The mathematical structure first
Before writing code, let us hand-trace what an "information set" is in this game.
Operator information sets: the Operator sees their card. So they have two information sets, one per card: [M] and [N]. In each, they choose Signal or Quiet.
Observer information sets: the Observer does not see the card. They only see the signal. So they have two information sets: [S] (Operator signaled) and [Q] (Operator stayed quiet). In each, they choose Watch or Skip.
The game tree has 8 terminal nodes (2 cards x 2 operator actions x 2 observer actions). Each information set may correspond to multiple terminal nodes that the player cannot tell apart; the player's strategy must be a function of the information set, not the underlying state.
For CFR (which we will run on this game in the next lesson) you need a unique string identifier per information set.
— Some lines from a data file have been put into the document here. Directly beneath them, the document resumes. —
/-! ### complete -/

@[simp] theorem State.complete_cfg (s : State) (c : ErrCode) : (s.complete c).cfg = s.cfg := rfl
@[simp] theorem State.complete_arg0 (s : State) (c : ErrCode) : (s.complete c).arg0 = s.arg0 := rfl
@[simp] theorem State.complete_arg1 (s : State) (c : ErrCode) : (s.complete c).arg1 = s.arg1 := rfl
@[simp] theorem State.complete_arg2 (s : State) (c : ErrCode) : (s.complete c).arg2 = s.arg2 := rfl
@[simp] theorem State.complete_res0 (s : State) (c : ErrCode) : (s.complete c).res0 = s.res0 := rfl
@[simp] theorem State.complete_res1 (s : State) (c : ErrCode) : (s.complete c).res1 = s.res1 := rfl
@[simp] theorem State.complete_busy (s : State) (c : ErrCode) : (s.complete c).busy = false := rfl
@[simp] theorem State.complete_overrun (s : State) (c : ErrCode) : (s.complete c).overrun = s.overrun := rfl
@[simp] theorem State.complete_err (s : State) (c : ErrCode) : (s.complete c).err = c := rfl
@[simp] theorem State.complete_lastop (s : State) (c : ErrCode) : (s.complete c).lastop = opOf s.latch.cmd := rfl
@[simp] theorem State.complete_latch (s : State) (c : ErrCode) : (s.complete c).latch = Latch.empty := rfl
@[simp] theorem State.complete_b0 (s : State) (c : ErrCode) : (s.complete c).b0 = s.b0 := rfl
@[simp] theorem State.complete_b1 (s : State) (c : ErrCode) : (s.complete c).b1 = s.b1 := rfl
@[simp] theorem State.complete_pa (s : State) (c : ErrCode) : (s.complete c).pa = s.pa := rfl
@[simp] theorem State.complete_pb (s : State) (c : ErrCode) : (s.complete c).pb = s.pb := rfl
@[simp] theorem State.complete_pr (s : State) (c : ErrCode) : (s.complete c).pr = s.pr := rfl
@[simp] theorem State.complete_fmc (s : State) (c : ErrCode) : (s.complete c).fmc = s.fmc := rfl
@[simp] theorem State.complete_mv (s : State) (c : ErrCode) : (s.complete c).mv = s.mv := rfl
@[simp] theorem State.complete_mat (s : State) (c : ErrCode) : (s.complete c).mat = s.mat := rfl
@[simp] theorem State.complete_events (s : State) (c : ErrCode) : (s.complete c).events = s.events := rfl
@[simp] theorem State.complete_readData (s : State) (c : ErrCode) : (s.complete c).readData = s.readData := rfl
@[simp] theorem State.complete_draws (s : State) (c : ErrCode) : (s.complete c).draws = s.draws := rfl

/-! ### setBuf -/

@[simp] theorem State.setBuf_cfg (s : State) (b : BSel) (x : BitBuffer) : (s.setBuf b x).cfg = s.cfg := by cases b <;> rfl
@[simp] theorem State.setBuf_arg0 (s : State) (b : BSel) (x : BitBuffer) : (s.setBuf b x).arg0 = s.arg0 := by cases b <;> rfl
@[simp] theorem State.setBuf_arg1 (s : State) (b : BSel) (x : BitBuffer) : (s.setBuf b x).arg1 = s.arg1 := by cases b <;> rfl
@[simp] theorem State.setBuf_arg2 (s : State) (b : BSel) (x : BitBuffer) : (s.setBuf b x).arg2 = s.arg2 := by cases b <;> rfl
@[simp] theorem State.setBuf_res0 (s : State) (b : BSel) (x : BitBuffer) : (s.setBuf b x).res0 = s.res0 := by cases b <;> rfl
@[simp] theorem State.setBuf_res1 (s : State) (b : BSel) (x : BitBuffer) : (s.setBuf b x).res1 = s.res1 := by cases b <;> rfl
@[simp] theorem State.setBuf_busy (s : State) (b : BSel) (x : BitBuffer) : (s.setBuf b x).busy = s.busy := by cases b <;> rfl
@[simp] theorem State.setBuf_overrun (s : State) (b : BSel) (x : BitBuffer) : (s.setBuf b x).overrun = s.overrun := by cases b <;> rfl
@[simp] theorem State.setBuf_err (s : State) (b : BSel) (x : BitBuffer) : (s.setBuf b x).err = s.err := by cases b <;> rfl
@[simp] theorem State.setBuf_lastop (s : State) (b : BSel) (x : BitBuffer) : (s.setBuf b x).lastop = s.lastop := by cases b <;> rfl
@[simp] theorem State.setBuf_latch (s : State) (b : BSel) (x : BitBuffer) : (s.setBuf b x).latch = s.latch := by cases b <;> rfl
@[simp] theorem State.setBuf_pa (s : State) (b : BSel) (x : BitBuffer) : (s.setBuf b x).pa = s.pa := by cases b <;> rfl
@[simp] theorem State.setBuf_pb (s : State) (b : BSel) (x : BitBuffer) : (s.setBuf b x).pb = s.pb := by cases b <;> rfl
@[simp] theorem State.setBuf_pr (s : State) (b : BSel) (x : BitBuffer) : (s.setBuf b x).pr = s.pr := by cases b <;> rfl
@[simp] theorem State.setBuf_fmc (s : State) (b : BSel) (x : BitBuffer) : (s.setBuf b x).fmc = s.fmc := by cases b <;> rfl
@[simp] theorem State.setBuf_mv (s : State) (b : BSel) (x : BitBuffer) : (s.setBuf b x).mv = s.mv := by cases b <;> rfl
@[simp] theorem State.setBuf_mat (s : State) (b : BSel) (x : BitBuffer) : (s.setBuf b x).mat = s.mat := by cases b <;> rfl
@[simp] theorem State.setBuf_events (s : State) (b : BSel) (x : BitBuffer) : (s.setBuf b x).events = s.events := by cases b <;> rfl
@[simp] theorem State.setBuf_readData (s : State) (b : BSel) (x : BitBuffer) : (s.setBuf b x).readData = s.readData := by cases b <;> rfl
@[simp] theorem State.setBuf_draws (s : State) (b : BSel) (x : BitBuffer) : (s.setBuf b x).draws = s.draws := by cases b <;> rfl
A common encoding is "card or signal seen, history of public actions." For the Operator, the information state could be just the card: "M" or "N". For the Observer, it could be the public signal: "S" or "Q".
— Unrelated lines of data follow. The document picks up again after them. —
/-- Every data cell of a column pair lies in the symbol when the pair's right column does (46_placer.md R243). -/
theorem mem_pairCells_lt {v x : Nat} {up : Bool} {c : Nat × Nat} (hx : x < sideLen v) (h : c ∈ pairCells v x up) :
    c.1 < sideLen v ∧ c.2 < sideLen v := by
  obtain ⟨step, hstep, hc⟩ := List.mem_flatMap.mp h
  have hstep := List.mem_range.mp hstep
  have hy : (if up then sideLen v - 1 - step else step) < sideLen v := by split <;> omega
  obtain hc | hc : c = (x, _) ∨ c = (x - 1, _) := by simpa using List.mem_of_mem_filter hc
  · exact hc ▸ ⟨hx, hy⟩
  · exact hc ▸ ⟨by omega, hy⟩

theorem mem_zigzagFrom_lt {v : Nat} {c : Nat × Nat} (n x : Nat) (up : Bool) (hx : x < sideLen v)
    (h : c ∈ zigzagFrom v n x up) : c.1 < sideLen v ∧ c.2 < sideLen v := by
  induction n generalizing x up with
  | zero => simp [zigzagFrom] at h
  | succ n ih =>
    have hx' : (if x = 6 then 5 else x) < sideLen v := by split <;> omega
    simp only [zigzagFrom] at h
    split at h
    · simp at h
    · obtain h | h := List.mem_append.mp h
      · exact mem_pairCells_lt hx' h
      · exact ih _ _ (by omega) h

/-- The placement order visits cells of the symbol only (46_placer.md R243). -/
theorem mem_zigzag_lt {v : Nat} {c : Nat × Nat} (h : c ∈ zigzag v) : c.1 < sideLen v ∧ c.2 < sideLen v :=
  mem_zigzagFrom_lt _ _ _ (by unfold sideLen; omega) h

namespace MatrixGood

variable {mv : Nat} {m : Memory}

theorem empty (h : mv ≤ 40) : MatrixGood mv [] := ⟨h, Memory.wf_nil, fun x y _ hxy => by simp at hxy⟩

theorem side_le (h : MatrixGood mv m) : sideLen mv ≤ 177 := sideLen_le h.version_le

theorem writeBit (h : MatrixGood mv m) {x y : Nat} (v : Bool) (hmv : mv ≠ 0) (hx : x < sideLen mv)
    (hy : y < sideLen mv) : MatrixGood mv (m.writeBit (cellIndex x y) v) where
  version_le := h.version_le
  canonical := Memory.wf_writeBit _ _ _ h.canonical
  outside x' y' hy' hbit := by
    rw [Memory.readBit_writeBit] at hbit
    split at hbit
    · obtain ⟨rfl, rfl⟩ := cellIndex_inj hy' (hy.trans_le h.side_le) ‹_›
      exact ⟨hmv, hx, hy⟩
    · exact h.outside x' y' hy' hbit

theorem placeBits (h : MatrixGood mv m) (cs : List (Nat × Nat)) (vs : List Bool) (hmv : mv ≠ 0)
    (hcs : ∀ c ∈ cs, c.1 < sideLen mv ∧ c.2 < sideLen mv) : MatrixGood mv (placeBits m cs vs) := by
  induction cs generalizing m vs with
  | nil => simpa [Machine.placeBits] using h
  | cons c cs ih =>
    obtain ⟨⟨hx, hy⟩, hcs⟩ := List.forall_mem_cons.mp hcs
    cases vs with
    | nil => exact h
    | cons v vs => exact ih (h.writeBit v hmv hx hy) vs hcs

end MatrixGood

/-! ### The state, one rule per update -/

namespace State.Inv

variable {s : State}

theorem setRes0 (h : s.Inv) (v : Word) : (s.setRes0 v).Inv := { h with }

theorem setRes1 (h : s.Inv) (v : Word) : (s.setRes1 v).Inv := { h with }

theorem markFmc (h : s.Inv) (v : Nat) : (s.markFmc v).Inv := { h with }

theorem buf (h : s.Inv) (b : BSel) : (s.buf b).Good s.cfg.bbCapBits := by
  cases b
  · exact h.b0
  · exact h.b1

theorem setBuf (h : s.Inv) (b : BSel) {x : BitBuffer} (hx : x.Good s.cfg.bbCapBits) : (s.setBuf b x).Inv := by
  cases b
  · exact { h with b0 := hx }
  · exact { h with b1 := hx }

theorem setPa (h : s.Inv) {p : Poly} (hp : p.Good 256) : (s.setPa p).Inv := { h with pa := hp }

theorem setPb (h : s.Inv) {p : Poly} (hp : p.Good 256) : (s.setPb p).Inv := { h with pb := hp }

theorem setPr (h : s.Inv) {p : Poly} (hp : p.Good 511) : (s.setPr p).Inv := { h with pr := hp }

/-- PA and PB, the memories an operand selector names. -/
theorem poly (h : s.Inv) {p : PolySel} (hp : p ≠ .pr) : (s.poly p).Good 256 := by
  cases p with
  | pa => exact h.pa
  | pb => exact h.pb
  | pr => exact absurd rfl hp

theorem setPoly (h : s.Inv) {p : PolySel} (hp : p ≠ .pr) {x : Poly} (hx : x.Good 256) : (s.setPoly p x).Inv := by
  cases p with
  | pa => exact h.setPa hx
  | pb => exact h.setPb hx
  | pr => exact absurd rfl hp

theorem setMatrix (h : s.Inv) {v : Nat} {m : Memory} (hm : MatrixGood v m) : (s.setMatrix v m).Inv :=
  { h with matrix := hm }

theorem complete (h : s.Inv) (c : ErrCode) : (s.complete c).Inv := { h with latch := fun _ => rfl }

theorem withEvents (h : s.Inv) (es : List Event) : State.Inv { s with events := es } := { h with }

/-- A command's writes keep the invariant: its checks keep each store within its bounds. -/
theorem of_writes {i : Instr} {u : State} (h : s.Inv) (hu : CommandWrites s i u) : u.Inv := by
  have hpa := h.pa.len_le
  have hpb := h.pb.len_le
  cases hu with
  | nothing => exact h
  | res0 _ v => exact h.setRes0 v
  | bbClear b => exact h.setBuf b .empty
  | bbWrite b p v n hcap => exact h.setBuf b ((h.buf b).writeValue p v n hcap)
  | bbSetbit b k v hk => exact h.setBuf b ((h.buf b).writeBit k v hk)
  | bbCount b v w => exact (h.setRes0 v).setRes1 w
  | plSetlen p len hp hlen => exact h.setPoly hp ((h.poly hp).setLen len hlen)
  | plWrite p k v hp hk => exact h.setPoly hp ((h.poly hp).write k v hk)
  | plAdd =>
    refine h.setPr (h.pr.load _ ?_)
    rw [length_polyAdd, Poly.length_coeffs, Poly.length_coeffs]
    omega
  | plMul =>
    refine h.setPr (h.pr.load _ ((length_polyMul_le _ _).trans ?_))
    rw [Poly.length_coeffs, Poly.length_coeffs]
    omega
  | plDiv v w =>
    refine ((h.setPr (h.pr.load _ ?_)).setRes0 v).setRes1 w
    rw [length_polyDiv, Poly.length_coeffs, Poly.length_coeffs]
    omega
  | plGen n g hg => exact h.setPb (h.pb.load g (length_le_of_generator hg))
  | plMovra hlen => exact h.setPa (h.pa.load _ ((Poly.length_coeffs s.pr).trans_le hlen))
  | rsEncode b out v w hcap => exact ((h.setBuf b.other (.ofBytes out hcap)).setRes0 v).setRes1 w
  | fmLoad n v w | fmRowrange n v w => exact ((h.markFmc n).setRes0 v).setRes1 w
  | fmQuery n v | fmRowcnt n v => exact (h.markFmc n).setRes0 v
  | matInit n hn => exact h.setMatrix (.empty hn)
  | matWrite x y v hmv hx hy => exact h.setMatrix (h.matrix.writeBit v hmv hx hy)
  | place b vs v w hmv =>
    have hm := h.matrix.placeBits (zigzag s.mv) vs hmv fun c => mem_zigzag_lt
    exact (((h.setMatrix hm).markFmc s.mv).setRes0 v).setRes1 w

/-! ### The engine, the host and the platform -/

theorem exec {i : Instr} {t : State} (h : s.Inv) (ht : exec i s = .next t) : t.Inv := by
  obtain ⟨u, c, hu, rfl⟩ := exec_writes ht
  exact (h.of_writes hu).complete c

theorem engineTurn {t : State} (h : s.Inv) (ht : engineTurn s = .next t) : t.Inv := by
  obtain ⟨-, hs⟩ | ⟨-, i, -, hs⟩ | ⟨-, e, -, hs⟩ := engineTurn_cases s
  · cases hs.symm.trans ht
    exact h
  · exact h.exec (hs.symm.trans ht)
  · cases hs.symm.trans ht
    exact h.complete .illegalCommand

/-- An accepted command fills the latch and sets BUSY; a dropped one sets OVERRUN only (20_memory.md R62). -/
theorem offerCommand (h : s.Inv) (w : Word) : (offerCommand s w).Inv := by
  unfold Machine.offerCommand
  split
  · exact { h with }
  · exact { h with latch := nofun }

theorem writeReg (h : s.Inv) (r : WindowReg) (v : Word) : (writeReg s r v).Inv := by
  cases r
  case cmd => exact h.offerCommand v
  case arg0 | arg1 | arg2 | status => exact { h with }
  all_goals exact h

theorem hostWrite (h : s.Inv) (width off : Nat) (v : Word) : (hostWrite s width off v).Inv := by
  unfold Machine.hostWrite
  split
  · exact h.writeReg _ v
  · exact h

theorem hostRead (h : s.Inv) (width off : Nat) : (hostRead s width off).Inv := by
  unfold Machine.hostRead
  split <;> exact { h with }

theorem platformReset (h : s.Inv) : (platformReset s).Inv :=
  ⟨h.config, fun _ => rfl, .empty, .empty, .empty, .empty, .empty, .empty (Nat.zero_le 40)⟩

theorem perform {e : Event} {t : State} (h : s.Inv) (ht : perform e s = .next t) : t.Inv := by
  cases e with
  | hostWrite width off v => cases ht; exact h.hostWrite width off v
  | hostRead width off => cases ht; exact h.hostRead width off
  | platformReset => cases ht; exact h.platformReset
  | engineTurn => exact h.engineTurn ht

end State.Inv

/-- Settles O8: a step is an event or the engine's turn, and each keeps the invariant. -/
theorem stepKeepsInvariant : Obligations.StepKeepsInvariant := by
  intro s t h ht
  cases he : s.events with
  | nil => exact h.engineTurn (step_of_no_event s he ▸ ht)
  | cons e rest => exact (h.withEvents rest).perform (step_of_event s e rest he ▸ ht)

end Sys2Proof.Machine
end

section
/-! SUPPORT. What each command leaves unchanged (10_state.md section 4, R24), field by field from the list of its
writes. -/

namespace Sys2Proof.Machine

open Sys2Proof.Rules

theorem BSel.eq_other_of_ne {b k : BSel} (h : b ≠ k) : k = b.other := by
  cases b <;> cases k <;> simp_all [BSel.other]

/-- A buffer other than the one replaced. -/
theorem State.buf_setBuf_ne (s : State) {b k : BSel} (x : BitBuffer) (h : b ≠ k) : (s.setBuf b x).buf k = s.buf k := by
  rw [BSel.eq_other_of_ne h, State.buf_setBuf_other]

theorem State.setPoly_buf (s : State) (p : PolySel) (x : Poly) (k : BSel) : (s.setPoly p x).buf k = s.buf k := by
  cases p <;> cases k <;> rfl

/-- PR is not an operand memory: PL_SETLEN and PL_WRITE leave it. -/
theorem State.setPoly_pr (s : State) {p : PolySel} (x : Poly) (h : p ≠ .pr) : (s.setPoly p x).pr = s.pr :=
  s.poly_setPoly_ne p .pr x h.symm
The OpenSpiel implementation
"""
mini_maneuver.py: a 2-player imperfect-information game for CFR practice.
"""
import enum
import numpy as np
import pyspiel
# Cards
class Card(enum.IntEnum):
NO_MANEUVER = 0
MANEUVER = 1
# Operator actions
SIGNAL = 0
QUIET = 1
# Observer actions
WATCH = 0
SKIP = 1
# Players
OPERATOR = 0
OBSERVER = 1
_GAME_TYPE = pyspiel.GameType(
short_name="mini_maneuver",
long_name="Mini Maneuver: a 2-player imperfect-information game",
dynamics=pyspiel.GameType.Dynamics.SEQUENTIAL,
chance_mode=pyspiel.GameType.ChanceMode.EXPLICIT_STOCHASTIC,
information=pyspiel.GameType.Information.IMPERFECT_INFORMATION,
utility=pyspiel.GameType.Utility.ZERO_SUM,
reward_model=pyspiel.GameType.RewardModel.TERMINAL,
max_num_players=2,
min_num_players=2,
provides_information_state_string=True,
provides_information_state_tensor=True,
provides_observation_string=True,
provides_observation_tensor=True,
parameter_specification={},
)
_GAME_INFO = pyspiel.GameInfo(
num_distinct_actions=2, # operator and observer each have 2 actions
max_chance_outcomes=2, # 2 possible cards
num_players=2,
min_utility=-2.0,
max_utility=2.0,
max_game_length=3, # chance, operator, observer
)
class MiniManeuverGame(pyspiel.Game):
def __init__(self, params=None):
super().__init__(_GAME_TYPE, _GAME_INFO, params or {})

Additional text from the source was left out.